# Ejercicio 12: Web Scraping

## Objetivo de la práctica

El objetivo de este ejercicio es construir un web scraper que recoja datos de un website.

### Parte 0: Planificar
1. Identificar los datos que quieres obtener.
2. Elegir el sitio web objetivo.
3. Planificar la estructura del corpus.

## Parte 1: Entender el sitio web objetivo

- Analizar la estructura de la página web a ser analizada.
- Identificar los elementos HTML que contienen los datos bsuscados.

In [2]:
from bs4 import BeautifulSoup

file = '../data/12webcrawling/rotisserie-chicken.html'

# Load the HTML file
with open(file, "r", encoding="utf-8") as file:
    html_content = file.read()
    
# Parse the HTML content with BeautifulSoup
soup = BeautifulSoup(html_content, "html.parser")

In [3]:
# Extracting the recipe title
title = soup.find("meta", {"property": "og:title"})["content"]
title

'Rotisserie Chicken'

In [6]:
ingredients_section = soup.find_all("li", class_="mm-recipes-structured-ingredients__list-item")
for ingredient in ingredients_section:
    print(ingredient.text.strip())

1 (3 pound) whole chicken
1 pinch salt
¼ cup butter, melted
1 tablespoon salt
1 tablespoon ground paprika
¼ tablespoon ground black pepper


## Parte 2: Obtener los datos deseados

* Buscar dentro del contenido HTML y extraer la información.

In [7]:
# Extracting the description
description = soup.find("meta", {"name": "description"})["content"]

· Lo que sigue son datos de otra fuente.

-- ==== Sys2Proof/Machine/Script.lean ====
section
/-! DEFINITION. Machine/Script.lean: the host script syntax of R73 and its pseudo-instructions of R74, expanded into the
turns of a schedule. Where the engine's turns fall among the statements of a script is left open by R73 and R74; the
places they have here are the model's choice (DESIGN CHOICE, notes/assumptions/13.md). -/

namespace Sys2Proof.Machine

/-- A statement of a host script (R73, R74), with one of the model's own, `engineTurns`. -/
inductive Stmt
  /-- `WR <reg>, <v>`. -/
  | wr (r : HostReg) (v : Word)
  /-- `WRB <addr>, <b>`. -/
  | wrb (addr : Word) (b : Byte)
  /-- `RD <reg>`. -/
  | rd (r : HostReg)
  /-- `RDB <addr>`. -/
  | rdb (addr : Word)
  /-- `DEV <b0> <b1> ...`. -/
  | dev (bytes : List Byte)
  /-- `TIMEOUT`. -/
  | timeout
  /-- `CMD <mnemonic>`. -/
  | cmd (op : HostOp)
  /-- `polls` rounds of `WAIT`: an engine turn, then `RD STATUS`. The spec's `WAIT` polls until `BUSY` reads 0; a
  schedule is finite, so its writer says how many rounds that takes (notes/assumptions/4.md). -/
  | wait (polls : Nat)
  /-- The model's own, no statement of R73 or R74: `turns` engine turns at this place of the script. A script that is to
  follow the convention of 95_test_vectors.md (the bytes of a `DEV` arrive after the engine has sent the frame before
  them, and a `TIMEOUT` ends a read that is pending) has them before its `DEV` and `TIMEOUT` (notes/assumptions/13.md). -/
  | engineTurns (turns : Nat)
  /-- `LOADIMG <b0> ... <bk>`. -/
  | loadImg (bytes : List Byte)
  deriving DecidableEq, Repr

/-- `WRB` of consecutive bytes from `addr` on. -/
def wrbs : Word → List Byte → List Action
  | _, [] => []
  | addr, b :: bs => .hostWrite addr 8 (b.setWidth 32) :: wrbs (addr + 1) bs

/-- `n` rounds of polling, one engine turn before each poll. R74 says only that the engine and link steps interleave
meanwhile: the one turn before each poll is the model's choice (notes/assumptions/13.md). -/
def polls : Nat → List Action
  | 0 => []
  | n + 1 => .engine :: .hostRead HostReg.status.offset 32 :: polls n

/-- The turns of one statement (the "encoding" column of R73, the "expansion" column of R74). Of the spec's statements
only `WAIT` holds engine turns: a `DEV` or a `TIMEOUT` right after `CMD SYNC` acts before `SY_CLEAR`. That is the model's
choice (notes/assumptions/13.md). -/
def Stmt.actions : Stmt → List Action
  | .wr r v => [.hostWrite r.offset 32 v]
  | .wrb addr b => [.hostWrite addr 8 (b.setWidth 32)]
  | .rd r => [.hostRead r.offset 32]
  | .rdb addr => [.hostRead addr 8]
  | .dev bytes => bytes.map .linkPush
  | .timeout => [.timeout]
  | .cmd op => [.hostWrite HostReg.cmd.offset 32 (op.code.setWidth 32)]
  | .wait n => polls n
  | .engineTurns n => List.replicate n .engine
  | .loadImg bytes => wrbs 0x00010000#32 bytes ++ [.hostWrite HostReg.len.offset 32 (BitVec.ofNat 32 bytes.length)]

/-- The schedule of a script. -/
def script (p : List Stmt) : List Action := p.flatMap Stmt.actions

end Sys2Proof.Machine
end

# Extracting the ingredients
ingredients_section = soup.find_all("li", class_="mm-recipes-structured-ingredients__list-item")
ingredients = [ingredient.get_text().strip() for ingredient in ingredients_section]

# Extracting the instructions
instructions_section = soup.find_all("p", class_="comp mntl-sc-block mntl-sc-block-html")
instructions = [instruction.get_text().strip() for instruction in instructions_section]

# Extracting the nutrition information
nutrition_section = soup.find_all("span", class_="mm-recipes-nutrition-facts-label__nutrient-name mm-recipes-nutrition-facts-label__nutrient-name--has-postfix")
nutrition_facts = [fact.parent.get_text().strip().replace('\n', ' ') for fact in nutrition_section]

# Print the extracted information
print("Recipe Title:", title)
print("Description:", description)
print("Ingredients:")
for ingredient in ingredients:
    print("-", ingredient)
print("Instructions:")
for i, instruction in enumerate(instructions, 1):
    print(f"{i}. {instruction}")
print("Nutrition Facts:")
for fact in nutrition_facts:
    print("-", fact)


Recipe Title: Rotisserie Chicken
Description: Rotisserie chicken that's easy to cook on a gas grill and turns out moist and juicy with crispy skin. This is a simple recipe that our family loves.
Ingredients:
- 1 (3 pound) whole chicken
- 1 pinch salt
- ¼ cup butter, melted
- 1 tablespoon salt
- 1 tablespoon ground paprika
- ¼ tablespoon ground black pepper
Instructions:
1. Intimidated by the idea of making a rotisserie chicken at home? We're here to help. Get your grill and rotisserie attachment ready — you'll want to try this recipe ASAP.
2. Here's what you'll need to make rotisserie chicken at home:
3. · Whole Chicken: This recipe is meant for a whole 3-pound chicken. If your chicken is larger or smaller, you'll have to adjust the cooking time.· Butter: Butter keeps the chicken moist and juicy, while giving the seasonings something to stick to.· Seasonings: The rotisserie chicken is simply seasoned with salt, pepper, and paprika.
4. You'll find the full, step-by-step recipe below — b

## Parte 3: Obtener enlaces relacionados
* Encontrar links a otras recetas para completar el corpus

In [8]:
# Find all the links to other recipes
recipe_links = soup.find_all("a", href=True)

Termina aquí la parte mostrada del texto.